• _ABOUT THIS TASK_: Locate every line in the records below that contains the word "calSrcProbe", and copy each one.

[Stored data]
-- ==== Sys2Proof/Decode.lean ====
section
/-! DEFINITION. The command that a word of the command table spells: the table gives no row any bits, so no word spells one. -/

namespace Sys2Proof

/-- The command that a word spells by the table's bits. No row of the command table has bits. -/
def decodeTableWord (_nbits _w : Nat) : Option Instr := none

end Sys2Proof
end

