-- ==== Sys2Proof/Machine/Fields.lean ====
section
/-! DEFINITION. The register fields by name: offset in the page, stride of a repeated register, bits hi to lo (the register tables of the chapters). -/

namespace Sys2Proof.Machine

/-- A field of a page: offset, stride between repetitions, high bit, low bit. -/
structure Fld where
  off : Nat
  stride : Nat
  hi : Nat
  lo : Nat
deriving DecidableEq, Repr

/-- Repetition k of a field. -/
def Fld.nth (f : Fld) (k : Nat) : Fld := ⟨f.off + f.stride * k, f.stride, f.hi, f.lo⟩
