/-- The status of the stream part of a commit, but for the memory that it claims (R221, R222). -/
def State.strmStatus (s : State) (role : Nat) : Status :=
  if !s.strmStaged role then .ok
  else
    let i := s.selStream role
    let x := s.strms[i]
    let d := s.strmWanted role
    let cur := s.strmDef i
    if x.owner ≠ 0 ∧ x.owner ≠ role then .resourceBusy
    else if d.kind = 0 then (if x.en then .notReady else .ok)
    else if !s.sourceOwned role d ∨ !s.placeOwned role d then .accessDenied
    else if d.kind = 10 ∧ !s.fuse.variant.sounding then .absentUnit
    else if !strmInRange d ∨ !s.placeSuits role d ∨ !s.demodSuits d then .badArg
    else if x.en ∧ { d with en := cur.en } ≠ cur then .notReady
    else if x.owner = 0 ∧ s.strmLimit role ≤ s.strmCount role then .noSpace
    else .ok

/-- The status of the bundle part of a commit, but for the memory that it claims (R227, R233). -/
def State.bundStatus (s : State) (role : Nat) : Status :=
  if !s.bundStaged role then .ok
  else
    let b := s.selBundle role
    let x := s.bunds[b]
    let (en, hold) := s.bundWanted role
    if x.owner ≠ 0 ∧ x.owner ≠ role then .resourceBusy
    else if (en ∨ x.owner ≠ 0) ∧ 3000 < hold then .badArg
    else if !en ∧ x.owner ≠ 0 ∧ s.members b ≠ [] then .notReady
    else .ok

/-- What a commit of a role would have a bundle reserve (R228): its HOLD as the commit leaves it, by the rates of the members that it leaves. -/
def State.rsvAfter (s : State) (role : Nat) (b : BundId) : Nat :=
  let i := s.selStream role
  let d := s.strmWanted role
  let hold := if s.bundStaged role ∧ s.selBundle role = b then (if (s.bundWanted role).1 then (s.bundWanted role).2 else 0) else s.get (pgBundle b) strmHold
  let rates := if !s.strmStaged role then s.memberRates b none
    else s.memberRates b (some i) + (if d.kind ≠ 0 ∧ d.bundled ∧ bundOf d.bundle = b then holdRate d.kind else 0)
  hold * rates / 1000

/-- The bundles whose reservation a commit of a role changes: the one its bundle window names, the one its stream joins, and the one it leaves. -/
def State.bundsTouched (s : State) (role : Nat) : List BundId :=
  (List.finRange 64).filter (fun b =>
    (s.bundStaged role && decide (s.selBundle role = b)) ||
    (s.strmStaged role && (((s.strmWanted role).bundled && decide ((s.strmWanted role).kind ≠ 0) && decide (bundOf (s.strmWanted role).bundle = b)) ||
      (decide ((s.strms[s.selStream role]).owner ≠ 0) && (s.strmDef (s.selStream role)).bundled && decide (bundOf (s.strmDef (s.selStream role)).bundle = b)))))

/-- The status of the memory that a commit claims from its role's share, all its bundles together (R228). -/
def State.rsvStatus (s : State) (role : Nat) : Status :=
  let bs := s.bundsTouched role
  let want := (bs.map (s.rsvAfter role)).sum
  let have_ := (bs.map (fun b => (s.bunds[b]).rsv)).sum
  if want ≤ have_ then .ok else s.shareStatus role want have_
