-- ==== Sys2Proof/Machine/Calibration.lean ====
section
/-! DEFINITION. Calibration against the reference input (R252 to R270): runs, loads, the set of Table 9.4, the reference check, and the coefficient rebuild they start (R84). -/

namespace Sys2Proof.Machine

/-- A new sieve coefficient set begun for an input (R84). -/
def State.startRebuild (s : State) (i : Inp) : State := s.updInp i (fun x => { x with rebuild := some s.time.epochNo })

/-- A bank of the calibration set as its words. -/
def State.calBankWords (s : State) (bank n : Nat) : List Word := (List.range n).map (fun k => s.reg (calKey bank k))

/-- Writes words of a bank by index. -/
def State.setBank (s : State) (bank : Nat) (ws : List (Nat × Word)) : State :=
  ws.foldl (fun s x => s.setReg (calKey bank x.1) x.2) s

/-- The indices of the section of input n (Table 9.4). -/
def sectionIdx (n : Nat) : List Nat := (List.range 120).map (fun k => 8 + 120 * n + k)

/-- The indices of the PROBE section (Table 9.4). -/
def probeIdx : List Nat := (List.range 8).map (fun k => 488 + k)

/-- Words of one bank copied to another. -/
def State.copyBank (s : State) (src dst : Nat) (idx : List Nat) : State :=
  s.setBank dst (idx.map (fun k => (k, s.reg (calKey src k))))

/-- The CRC word of a bank written (Table 9.4, word 511). -/
def State.sealBank (s : State) (bank : Nat) : State :=
  s.setReg (calKey bank 511) (BitVec.ofNat 32 (crc32 ((s.calBankWords bank 511).flatMap wordBytes)))

/-- The header words of a bank: FORMAT and version, instant, serial number, frequency, VALID and PASS bits, temperature. -/
def State.headBank (s : State) (bank dev freq flags : Nat) (temp : Word) : State :=
  s.setBank bank [(0, 0xCA1B0100), (1, devLo dev), (2, devLo (dev / 2 ^ 32)), (3, s.fuse.serial.setWidth 32), (4, BitVec.ofNat 32 freq),
    (5, BitVec.ofNat 32 flags), (6, temp), (7, 0)]

/-- The input that a measurement point's source is on. -/
def State.pointInput (s : State) (p : Point) : Option Inp :=
  if p.srcKind = 1 then (slcOf p.src).map (fun x => inpOf (s.get (pgSlc x) slcInput))
  else (bedOf p.src).map (fun k => inpOf (s.get (pgBed k) bedInput))

/-- Record flags gathered in the open intervals of the points that meet a test (R311). -/
def State.flagPoints (s : State) (bits : Nat) (p : Point → Bool) : State :=
  { s with smc := { s.smc with points := s.smc.points.map (fun x => if x.state = .integrating ∧ p x then { x with flags := x.flags ||| bits } else x) } }

/-- CHAIN_ALTERED set for the inputs of a mask; an open interval on one of them carries it (R267, R311). -/
def State.alterChain (s : State) (mask : Nat) : State :=
  (s.put pgCal calChainAltered (s.get pgCal calChainAltered ||| mask)).flagPoints 2 (fun x => match s.pointInput x with
    | some i => bitAt mask i.val
    | none => false)

/-- CHAIN_ALTERED cleared for inputs (R267). -/
def State.clearChain (s : State) (mask : Nat) : State := s.put pgCal calChainAltered (s.get pgCal calChainAltered &&& (15 - mask % 16))

/-- A section that takes effect: its words in force, its source, CHAIN_ALTERED, a rebuild, and the tracking of R266 begun afresh. -/
def State.takeSection (s : State) (bank src : Nat) (n : Inp) : State :=
  let s1 := s.copyBank bank 0 (sectionIdx n.val)
  let s2 := s1.put pgCal calSrc (s.get pgCal calSrc - (s.get pgCal calSrc / 4 ^ n.val % 4) * 4 ^ n.val + src * 4 ^ n.val)
  let s3 := { s2 with cal := { s2.cal with trackRun := s2.cal.trackRun.set n 0, advised := s2.cal.advised.set n false } }
  (s3.alterChain (2 ^ n.val)).startRebuild n

/-- The PROBE section that takes effect sets CHAIN_ALTERED of every input (R267). -/
def State.takeProbe (s : State) (bank src : Nat) : State :=
  ((s.copyBank bank 0 probeIdx).put pgCal calSrcProbe src).alterChain 15

/-- The instant of the last effect, and the header of the set in force. -/
def State.sealForce (s : State) (freq : Nat) (temp : Word) : State :=
  let dev := s.time.devtime
  let valid := (List.finRange 4).foldl (fun m (n : Inp) => if s.get pgCal calSrc / 4 ^ n.val % 4 ≠ 0 then m + 2 ^ n.val else m) 0
  let flags := valid + bit (decide (s.get pgCal calSrcProbe ≠ 0)) * 16
  ((s.putPair pgCal calLastLo calLastHi dev).headBank 0 dev freq flags temp).sealBank 0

• _REPLY_:
  ((s.copyBank bank 0 probeIdx).put pgCal calSrcProbe src).alterChain 15
  let flags := valid + bit (decide (s.get pgCal calSrcProbe ≠ 0)) * 16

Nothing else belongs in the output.